I got my license just a few days later after finishing the course, in July 2009.
And I'm still a motorcycle rider.
It's 10 years later and I've ridden more than 43,000 miles on my own motorcycle - almost 70,000 kilometers - almost all of it for fun on vacations and the weekends (rather than commuting). I did it on two motorcycles, actually: my first bike was a 1979 Honda Nighthawk, which I bought in November 2009 and road for two years, and now, my 2008 Kawasaki KLR 650, which I got in October 2011.

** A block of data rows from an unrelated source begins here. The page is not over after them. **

-- ==== Sys2Proof/Laws/Frames.lean ====
section
/-!
SUPPORT. The frames of the shared operations: for each operation, one lemma for each field of State that it never
touches.
-/

namespace Sys2Proof.Machine

/-- What every pass of `forEach` keeps, `forEach` keeps. -/
theorem forEach_keeps {α : Type} (g : State → α) (f : Nat → State → State) (h : ∀ k t, g (f k t) = g t) (n : Nat)
    (s : State) : g (forEach n f s) = g s := by
  unfold forEach
  generalize List.range n = ks
  induction ks generalizing s with
  | nil => rfl
  | cons k ks ih => simp only [List.foldl_cons]; rw [ih, h]

/-! ## handFrame -/

@[simp] theorem handFrame_clock (dest : Nat) (body : FrameBody) (s : State) :
    (handFrame dest body s).clock = s.clock := by
  simp only [handFrame]; (repeat' split) <;> simp

@[simp] theorem handFrame_lineTime (dest : Nat) (body : FrameBody) (s : State) :
    (handFrame dest body s).lineTime = s.lineTime := by
  simp only [handFrame]; (repeat' split) <;> simp

@[simp] theorem handFrame_lots (dest : Nat) (body : FrameBody) (s : State) :
    (handFrame dest body s).lots = s.lots := by
  simp only [handFrame]; (repeat' split) <;> simp

@[simp] theorem handFrame_pacer (dest : Nat) (body : FrameBody) (s : State) :
    (handFrame dest body s).pacer = s.pacer := by
  simp only [handFrame]; (repeat' split) <;> simp

@[simp] theorem handFrame_chain (dest : Nat) (body : FrameBody) (s : State) :
    (handFrame dest body s).chain = s.chain := by
  simp only [handFrame]; (repeat' split) <;> simp

@[simp] theorem handFrame_canes (dest : Nat) (body : FrameBody) (s : State) :
    (handFrame dest body s).canes = s.canes := by
  simp only [handFrame]; (repeat' split) <;> simp

@[simp] theorem handFrame_drying (dest : Nat) (body : FrameBody) (s : State) :
    (handFrame dest body s).drying = s.drying := by
  simp only [handFrame]; (repeat' split) <;> simp

@[simp] theorem handFrame_climate (dest : Nat) (body : FrameBody) (s : State) :
    (handFrame dest body s).climate = s.climate := by
  simp only [handFrame]; (repeat' split) <;> simp

@[simp] theorem handFrame_discharge (dest : Nat) (body : FrameBody) (s : State) :
    (handFrame dest body s).discharge = s.discharge := by
  simp only [handFrame]; (repeat' split) <;> simp

@[simp] theorem handFrame_sequencer (dest : Nat) (body : FrameBody) (s : State) :
    (handFrame dest body s).sequencer = s.sequencer := by
  simp only [handFrame]; (repeat' split) <;> simp

@[simp] theorem handFrame_signals (dest : Nat) (body : FrameBody) (s : State) :
    (handFrame dest body s).signals = s.signals := by
  simp only [handFrame]; (repeat' split) <;> simp

@[simp] theorem handFrame_agent (dest : Nat) (body : FrameBody) (s : State) :
    (handFrame dest body s).agent = s.agent := by
  simp only [handFrame]; (repeat' split) <;> simp

@[simp] theorem handFrame_line (dest : Nat) (body : FrameBody) (s : State) :
    (handFrame dest body s).line = s.line := by
  simp only [handFrame]; (repeat' split) <;> simp

@[simp] theorem handFrame_pending (dest : Nat) (body : FrameBody) (s : State) :
    (handFrame dest body s).pending = s.pending := by
  simp only [handFrame]; (repeat' split) <;> simp

/-! ## queueReport -/

@[simp] theorem queueReport_clock (r : Report) (s : State) :
    (queueReport r s).clock = s.clock := by
  simp only [queueReport]; (repeat' split) <;> simp

@[simp] theorem queueReport_lineTime (r : Report) (s : State) :
    (queueReport r s).lineTime = s.lineTime := by
  simp only [queueReport]; (repeat' split) <;> simp

@[simp] theorem queueReport_lots (r : Report) (s : State) :
    (queueReport r s).lots = s.lots := by
  simp only [queueReport]; (repeat' split) <;> simp

@[simp] theorem queueReport_pacer (r : Report) (s : State) :
    (queueReport r s).pacer = s.pacer := by
  simp only [queueReport]; (repeat' split) <;> simp

@[simp] theorem queueReport_chain (r : Report) (s : State) :
    (queueReport r s).chain = s.chain := by
  simp only [queueReport]; (repeat' split) <;> simp

@[simp] theorem queueReport_canes (r : Report) (s : State) :
    (queueReport r s).canes = s.canes := by
  simp only [queueReport]; (repeat' split) <;> simp

@[simp] theorem queueReport_drying (r : Report) (s : State) :
    (queueReport r s).drying = s.drying := by
  simp only [queueReport]; (repeat' split) <;> simp

@[simp] theorem queueReport_climate (r : Report) (s : State) :
    (queueReport r s).climate = s.climate := by
  simp only [queueReport]; (repeat' split) <;> simp

@[simp] theorem queueReport_discharge (r : Report) (s : State) :
    (queueReport r s).discharge = s.discharge := by
  simp only [queueReport]; (repeat' split) <;> simp

@[simp] theorem queueReport_sequencer (r : Report) (s : State) :
    (queueReport r s).sequencer = s.sequencer := by
  simp only [queueReport]; (repeat' split) <;> simp

@[simp] theorem queueReport_signals (r : Report) (s : State) :
    (queueReport r s).signals = s.signals := by
  simp only [queueReport]; (repeat' split) <;> simp

@[simp] theorem queueReport_line (r : Report) (s : State) :
    (queueReport r s).line = s.line := by
  simp only [queueReport]; (repeat' split) <;> simp

@[simp] theorem queueReport_pending (r : Report) (s : State) :
    (queueReport r s).pending = s.pending := by
  simp only [queueReport]; (repeat' split) <;> simp

/-! ## freeLot -/

@[simp] theorem freeLot_clock (i : Nat) (s : State) :
    (freeLot i s).clock = s.clock := by
  simp [freeLot]

@[simp] theorem freeLot_lineTime (i : Nat) (s : State) :
    (freeLot i s).lineTime = s.lineTime := by
  simp [freeLot]

@[simp] theorem freeLot_pacer (i : Nat) (s : State) :
    (freeLot i s).pacer = s.pacer := by
  simp [freeLot]

@[simp] theorem freeLot_chain (i : Nat) (s : State) :
    (freeLot i s).chain = s.chain := by
  simp [freeLot]

@[simp] theorem freeLot_canes (i : Nat) (s : State) :
    (freeLot i s).canes = s.canes := by
  simp [freeLot]

@[simp] theorem freeLot_drying (i : Nat) (s : State) :
    (freeLot i s).drying = s.drying := by
  simp [freeLot]

@[simp] theorem freeLot_climate (i : Nat) (s : State) :
    (freeLot i s).climate = s.climate := by
  simp [freeLot]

Via my motorcycles, I've been:
- all the way up through British Columbia, up to the Yukon via the Cassiar Highway and back down the Alaska Highway
- to Jasper, Banff and Kootenay National Parks
- Yellowstone, Western Montana and Wyoming
- all over Nevada, including Great Basin National Park and, of course, Rachel Nevada
- Arches, Canyonlands, and Capitol Reef National Parks, and Goblin Valley State Park in Utah
- Lava Beds National Monument, Lassen National Monument, Emmets Pass, Devil's Postpile, and lots more of Northern California and everything in between that and where we live in the Portland Metro area.
- All Over Idaho - which might not sound like much, but it's one of my favorite trips!
- Olympic National Park, Gifford Pinchot National Forest / Southern Washington State - really, and all over Washington state
- Steens Mountain, Eastern Oregon, including the Alvord Desert - all over Oregon - like up to Mt. Hebo via Siuslaw National Forest Service Road 14.
- And regularly all over Washington, Yamhill, Tillamook, Clatsop, Columbia, Clackamas and Wasco in Oregon, and Skamania and Klickitat counties in Washington state.
Whether someone commutes by motorcycle, does simple cruises on a weekend, goes on epic long-distance trips for weeks or rides off-road, I totally get why people love riding a motorcycle. It's hard to say why I love riding a motorcycle without using clichés. It's so incredibly empowering to ride a motorcycle - it makes me feel stronger and more confident and more capable of handling life. I love how connected I feel to my surroundings on a bike and I love the focus I have on the road and the landscape and the surroundings when I'm riding. I feel so incredibly present when I'm riding, and I do not think about my professional work or cleaning my house or all my many obligations and responsibilities. My mind is completely free of all stress and worries. I'm just riding - turning this corner, taking this curve, stopping at this light, going over this hill. I love the long trips and I love just riding across town and back. I love the challenges: I love doing something I find hard to do, and doing it over and over and getting more and more comfortable doing it - and it may take a few hours or it may take months. I love that the more I practice, the more I ride, the better I get at riding. I love that I'm always improving. I wish everything that needs improving in my life was just a matter of practice.
I love after parking my bike and taking off my helmet and looking up and seeing a group of people staring at me, in surprise or disbelief or awe. I admit that I'd also love it if they frowned or otherwise looked disapprovingly. it shouldn't matter what people are seeing when they see me, but it does, and I like my image as a motorcycle rider - I'm not even going to pretend that doesn't matter. It does.
And I really love meeting people - people are happy to walk up and start talking to my husband and me when we stop on our motorcycles.
Stravaig, which is pronounced straw vague, is an Irish and Scottish word meaning to wander about aimlessly. One goes stravaiging about the roads. Stravaig is probably from an even older and obsolete word extravage, meaning to digress or ramble. I am all about stravaig, both on my motorcycle and in conversations: I love exploring and traveling and I really love exploring and traveling by motorcycle. It is fascinating and challenging and soul-reviving as anything you can experience.
I don't see how I ever could have weathered the disappointments I've experienced since moving back to the USA, especially professionally, if I wasn't a motorcycle rider. When I get on the bike, I'm not thinking of all the hours I've spent preparing consulting proposals and job applications, hours that, by and large, have been for naught. When I'm on the bike, I'm not second-guessing the choices I've made. It's therapy, it's a mental reboot, it's an oasis, it's a shot of serenity.
Like I said, it's hard to talk about without sounding clichéd.
If you are a woman, I really encourage you to think about becoming a motorcycle rider. I swear it's cheaper than therapy.
Like I said, it's hard to talk about without sounding clichéd.
If you are a woman, I really encourage you to think about becoming a motorcycle rider. I swear it's cheaper than therapy.
- My advice for getting started as a motorcycle rider
- Getting started on a dual sport: my journey (Changing from a cruiser to a dual sport)
There's no obligation to get your license after you take a basic riding course. It's worth the price just to have the experience of trying, I promise. If you don't fall in love with it - if you do it and think, oh, no, not for me, hey, that's okay too! Congrats for trying.
If you do fall in love with it, as I did - see you out on the road.